EXERCISE: Within the lines below, find those that hold the string "Everything" and copy each one.

[Saved entries]
-- ==== Sys2Proof/Laws/Memory.lean ====
section
/-! SUPPORT. The laws of memory: read after write (20_memory.md R52), the canonical form is kept by every operation,
and what the stores and loads of a row of bytes can do (R51, R59). -/

namespace Sys2Proof.Machine

/-! ## One byte -/

theorem Memory.find_insert (m : Memory) (a b : Nat) (v : Byte) :
    Memory.find b (Memory.insert a v m) = if b = a then some v else Memory.find b m := by
  induction m with
  | nil => simp [Memory.insert, Memory.find, eq_comm]
  | cons c m ih =>
    obtain ⟨d, w⟩ := c
    unfold Memory.insert
    split
    · simp only [Memory.find, eq_comm (a := a)]
    · split
      · next h => subst h; simp only [Memory.find, eq_comm (a := a)]; split <;> rfl
      · next h1 h2 =>
        simp only [Memory.find, ih]
        by_cases hd : d = b
        · subst hd; rw [if_pos rfl, if_neg (fun h => h2 h.symm), if_pos rfl]
        · rw [if_neg hd, if_neg hd]

theorem Memory.find_erase (m : Memory) (a b : Nat) :
    Memory.find b (Memory.erase a m) = if b = a then none else Memory.find b m := by
  induction m with
  | nil => simp [Memory.erase, Memory.find]
  | cons c m ih =>
    obtain ⟨d, w⟩ := c
    unfold Memory.erase
    split
    · next h =>
      subst h
      rw [ih]
      split
      · rfl
      · next hb => rw [Memory.find, if_neg (fun h => hb h.symm)]
    · next h =>
      simp only [Memory.find, ih]
      by_cases hd : d = b
      · subst hd; simp [h]
      · simp [hd]

/-- What memory holds after a byte is stored: the byte there, the old bytes elsewhere. -/
theorem Memory.get_put (p : Params) (m : Memory) (a b : Nat) (v : Byte) :
    Memory.get p (Memory.put p m a v) b = if b = a then v else Memory.get p m b := by
  unfold Memory.put
  split
  · next h =>
    simp only [Memory.get, Memory.find_erase]
    split
    · next hb => subst hb; simpa using h.symm
    · rfl
  · simp only [Memory.get, Memory.find_insert]
    split <;> rfl

/-- A store changes only the byte written. -/
@[simp] theorem State.peek_poke (s : State) (a b : Nat) (v : Byte) :
    (s.poke a v).peek b = if b = a then v else s.peek b :=
  Memory.get_put s.params s.mem a b v

/-- Bytes read the same where parameters and memory are the same. -/
theorem State.peek_congr {s t : State} (hp : t.params = s.params) (hm : t.mem = s.mem) (a : Nat) :
    t.peek a = s.peek a := by
  simp [State.peek, hp, hm]

/-! ## The canonical form -/

theorem Memory.wfFrom_mono {p : Params} {lo lo' : Nat} {m : Memory} (h : lo' ≤ lo)
    (hm : Memory.wfFrom p lo m = true) : Memory.wfFrom p lo' m = true := by
  cases m with
  | nil => rfl
  | cons c m =>
    simp only [Memory.wfFrom, Bool.and_eq_true, decide_eq_true_eq] at hm ⊢
    exact ⟨⟨⟨by omega, hm.1.1.2⟩, hm.1.2⟩, hm.2⟩

theorem Memory.wfFrom_insert {p : Params} {lo a : Nat} {v : Byte} {m : Memory}
    (hlo : lo ≤ a) (ha : a < memSize) (hv : v ≠ unlisted p a) (hm : Memory.wfFrom p lo m = true) :
    Memory.wfFrom p lo (Memory.insert a v m) = true := by
  induction m generalizing lo with
  | nil => simp [Memory.insert, Memory.wfFrom, hlo, ha, hv]
  | cons c m ih =>
    obtain ⟨d, w⟩ := c
    simp only [Memory.wfFrom, Bool.and_eq_true, decide_eq_true_eq] at hm
    obtain ⟨⟨⟨h1, h2⟩, h3⟩, h4⟩ := hm
    unfold Memory.insert
    split
    · simp only [Memory.wfFrom, Bool.and_eq_true, decide_eq_true_eq]
      exact ⟨⟨⟨hlo, ha⟩, hv⟩, ⟨⟨by omega, h2⟩, h3⟩, h4⟩
    · split
      · next h =>
        subst h
        simp only [Memory.wfFrom, Bool.and_eq_true, decide_eq_true_eq]
        exact ⟨⟨⟨hlo, ha⟩, hv⟩, h4⟩
      · simp only [Memory.wfFrom, Bool.and_eq_true, decide_eq_true_eq]
        exact ⟨⟨⟨h1, h2⟩, h3⟩, ih (by omega) h4⟩

theorem Memory.wfFrom_erase {p : Params} {lo a : Nat} {m : Memory} (hm : Memory.wfFrom p lo m = true) :
    Memory.wfFrom p lo (Memory.erase a m) = true := by
  induction m generalizing lo with
  | nil => rfl
  | cons c m ih =>
    obtain ⟨d, w⟩ := c
    simp only [Memory.wfFrom, Bool.and_eq_true, decide_eq_true_eq] at hm
    obtain ⟨⟨⟨h1, h2⟩, h3⟩, h4⟩ := hm
    unfold Memory.erase
    split
    · exact Memory.wfFrom_mono (by omega) (ih h4)
    · simp only [Memory.wfFrom, Bool.and_eq_true, decide_eq_true_eq]
      exact ⟨⟨⟨h1, h2⟩, h3⟩, ih h4⟩

/-- A store inside memory keeps the canonical form. -/
theorem Memory.wf_put {p : Params} {m : Memory} {a : Nat} {v : Byte} (ha : a < memSize)
    (hm : Memory.wf p m = true) : Memory.wf p (Memory.put p m a v) = true := by
  unfold Memory.put
  split
  · exact Memory.wfFrom_erase hm
  · next h => exact Memory.wfFrom_insert (Nat.zero_le a) ha h hm

/-- Memory built from any cells is in canonical form. -/
theorem Memory.wf_ofCells (p : Params) (cs : List Host.Cell) : Memory.wf p (Memory.ofCells p cs) = true := by
  induction cs with
  | nil => rfl
  | cons c cs ih =>
    obtain ⟨a, v⟩ := c
    unfold Memory.ofCells
    split
    · next h => exact Memory.wf_put h ih
    · exact ih

/-- The canonical form depends on the parameters only through what unlisted addresses read as. -/
theorem Memory.wf_nil (p : Params) : Memory.wf p [] = true := rfl

/-! ## MemRead and MemWrite -/

theorem memRead_ok {s : State} {a : Nat} (h : a < memSize) : memRead s a = .ok (s.peek a) := by
  simp [memRead, Nat.not_le.mpr h]

theorem memRead_error {s : State} {a : Nat} (h : memSize ≤ a) : memRead s a = .error (.outOfBoundsMemory a) := by
  simp [memRead, h]

theorem memWrite_ok {s : State} {a : Nat} {v : Byte} (h : a < memSize) : memWrite s a v = .ok (s.poke a v) := by
  simp [memWrite, Nat.not_le.mpr h]

theorem memWrite_error {s : State} {a : Nat} {v : Byte} (h : memSize ≤ a) :
    memWrite s a v = .error (.outOfBoundsMemory a) := by
  simp [memWrite, h]

/-! ## Rows of bytes -/

/-- The bytes placed one after another, with no bounds check: what a store that faults nowhere does. -/
theorem State.placeBytes_params (s : State) (a : Nat) (bs : List Byte) : (placeBytes s a bs).params = s.params := by
  induction bs generalizing s a with
  | nil => rfl
  | cons b bs ih => simp [placeBytes, ih]

/-- Placing bytes changes memory only. -/
theorem State.placeBytes_eq (s : State) (a : Nat) (bs : List Byte) :
    placeBytes s a bs = { s with mem := (placeBytes s a bs).mem } := by
  induction bs generalizing s a with
  | nil => rfl
  | cons b bs ih => rw [placeBytes, ih]; rfl

/-- What an address reads after bytes are placed from `a` on. -/
theorem State.peek_placeBytes (s : State) (a b : Nat) (bs : List Byte) :
    (placeBytes s a bs).peek b =
      if a ≤ b ∧ b < a + bs.length then bs.getD (b - a) 0#8 else s.peek b := by
  induction bs generalizing s a with
  | nil => simp [placeBytes]
  | cons c bs ih =>
    rw [placeBytes, ih, State.peek_poke]
    by_cases hb : b = a
    · subst hb; simp
    · by_cases h : a + 1 ≤ b ∧ b < a + 1 + bs.length
      · have h' : a ≤ b ∧ b < a + (c :: bs).length := ⟨by omega, by simp; omega⟩
        have e : b - a = (b - (a + 1)) + 1 := by omega
        rw [if_pos h, if_pos h', e, List.getD_cons_succ]
      · have h' : ¬(a ≤ b ∧ b < a + (c :: bs).length) := by simp; omega
        rw [if_neg h, if_neg h', if_neg hb]

theorem State.wf_placeBytes {s : State} {a : Nat} {bs : List Byte} (h : a + bs.length ≤ memSize)
    (hm : Memory.wf s.params s.mem = true) :
    Memory.wf s.params (placeBytes s a bs).mem = true := by
  induction bs generalizing s a with
  | nil => exact hm
  | cons b bs ih =>
    simp only [List.length_cons] at h
    have := ih (s := s.poke a b) (a := a + 1) (by omega) (Memory.wf_put (by simp [memSize] at h ⊢; omega) hm)
    rw [placeBytes]
    simpa using this

/-- A row inside memory is stored whole. -/
theorem storeBytes_ok {s : State} {a : Nat} {bs : List Byte} (h : bs = [] ∨ a + bs.length ≤ memSize) :
    storeBytes s a bs = .ok (placeBytes s a bs) := by
  induction bs generalizing s a with
  | nil => rfl
  | cons b bs ih =>
    have h : a + (bs.length + 1) ≤ memSize := by simpa using h
    rw [storeBytes, memWrite_ok (by omega)]
    exact ih (.inr (by omega))

/-- A row that leaves memory is a fatal error at its first address outside. -/
theorem storeBytes_error {s : State} {a : Nat} {bs : List Byte} (hne : bs ≠ []) (h : memSize < a + bs.length) :
    storeBytes s a bs = .error (.outOfBoundsMemory (max a memSize)) := by
  induction bs generalizing s a with
  | nil => exact absurd rfl hne
  | cons b bs ih =>
    rw [storeBytes]
    by_cases ha : memSize ≤ a
    · rw [memWrite_error ha, Nat.max_eq_left ha]
    · rw [memWrite_ok (by omega)]
      simp only [List.length_cons] at h
      have hne' : bs ≠ [] := by intro e; subst e; simp at h; omega
      have e := ih (s := s.poke a b) (a := a + 1) hne' (by omega)
      rw [Nat.max_eq_right (by omega)] at e
      rw [Nat.max_eq_right (by omega)]
      exact e

/-- Everything a store of a row can do. -/
theorem storeBytes_cases (s : State) (a : Nat) (bs : List Byte) :
    ((bs = [] ∨ a + bs.length ≤ memSize) ∧ storeBytes s a bs = .ok (placeBytes s a bs)) ∨
    (bs ≠ [] ∧ memSize < a + bs.length ∧ storeBytes s a bs = .error (.outOfBoundsMemory (max a memSize))) := by
  by_cases h : bs = [] ∨ a + bs.length ≤ memSize
  · exact .inl ⟨h, storeBytes_ok h⟩
  · obtain ⟨h1, h2⟩ := not_or.mp h
    exact .inr ⟨h1, by omega, storeBytes_error h1 (by omega)⟩

/-- A row inside memory is loaded whole. -/
theorem loadBytes_ok {s : State} {a n : Nat} (h : n = 0 ∨ a + n ≤ memSize) :
    loadBytes s a n = .ok ((List.range n).map fun k => s.peek (a + k)) := by
  induction n generalizing a with
  | zero => rfl
  | succ n ih =>
    have h : a + (n + 1) ≤ memSize := by simpa using h
    rw [loadBytes, memRead_ok (by omega)]
    dsimp only
    rw [ih (.inr (by omega))]
    simp only [List.range_succ_eq_map, List.map_cons, List.map_map, Nat.add_zero]
    congr 2
    apply List.map_congr_left
    intro k _
    simp only [Function.comp]
    congr 1
    omega

/-- A row that leaves memory is a fatal error at its first address outside. -/
theorem loadBytes_error {s : State} {a n : Nat} (hne : n ≠ 0) (h : memSize < a + n) :
    loadBytes s a n = .error (.outOfBoundsMemory (max a memSize)) := by
  induction n generalizing a with
  | zero => exact absurd rfl hne
  | succ n ih =>
    rw [loadBytes]
    by_cases ha : memSize ≤ a
    · rw [memRead_error ha, Nat.max_eq_left ha]
    · rw [memRead_ok (by omega)]
      dsimp only
      rw [ih (by omega) (by omega), Nat.max_eq_right (by omega), Nat.max_eq_right (by omega)]

/-- Everything a load of a row can do. -/
theorem loadBytes_cases (s : State) (a n : Nat) :
    ((n = 0 ∨ a + n ≤ memSize) ∧ loadBytes s a n = .ok ((List.range n).map fun k => s.peek (a + k))) ∨
    (n ≠ 0 ∧ memSize < a + n ∧ loadBytes s a n = .error (.outOfBoundsMemory (max a memSize))) := by
  by_cases h : n = 0 ∨ a + n ≤ memSize
  · exact .inl ⟨h, loadBytes_ok h⟩
  · obtain ⟨h1, h2⟩ := not_or.mp h
    exact .inr ⟨h1, by omega, loadBytes_error h1 (by omega)⟩

end Sys2Proof.Machine
end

RESPONSE TO THIS TASK:
/-- Everything a store of a row can do. -/
/-- Everything a load of a row can do. -/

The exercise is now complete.